──────── Provided data ────────
-- ==== Sys2Proof/Laws/FramePlacer.lean ====
section
/-!
SUPPORT. Which parts of the state the operations of Machine/Placer.lean may change.
-/
namespace Sys2Proof.Machine

-- Proofs are checked one after another: many at once take more threads than the check allows.
set_option Elab.async false

variable {l : List StatePart} {s t : State}

theorem Frame.sendPlacement (h : Frame l s t) (event : Nat) (status : Nat) (entries : List (List Byte))
    (hl : covers [.mgmt, .links, .fabric, .sat, .wrap] l = true) : Frame l s (State.sendPlacement t event status entries) := by
  unfold State.sendPlacement
  repeat' first
    | with_reducible assumption
    | exact covers_trans hl rfl
    | with_reducible apply Frame.ite
    | with_reducible apply Frame.report
    | dsimp only
    | split

end Sys2Proof.Machine
end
────────
■ **Exercise aim**: Say how many lines in the data hold the string "sendPlacement", and say nothing else.

■ **Written response**: 3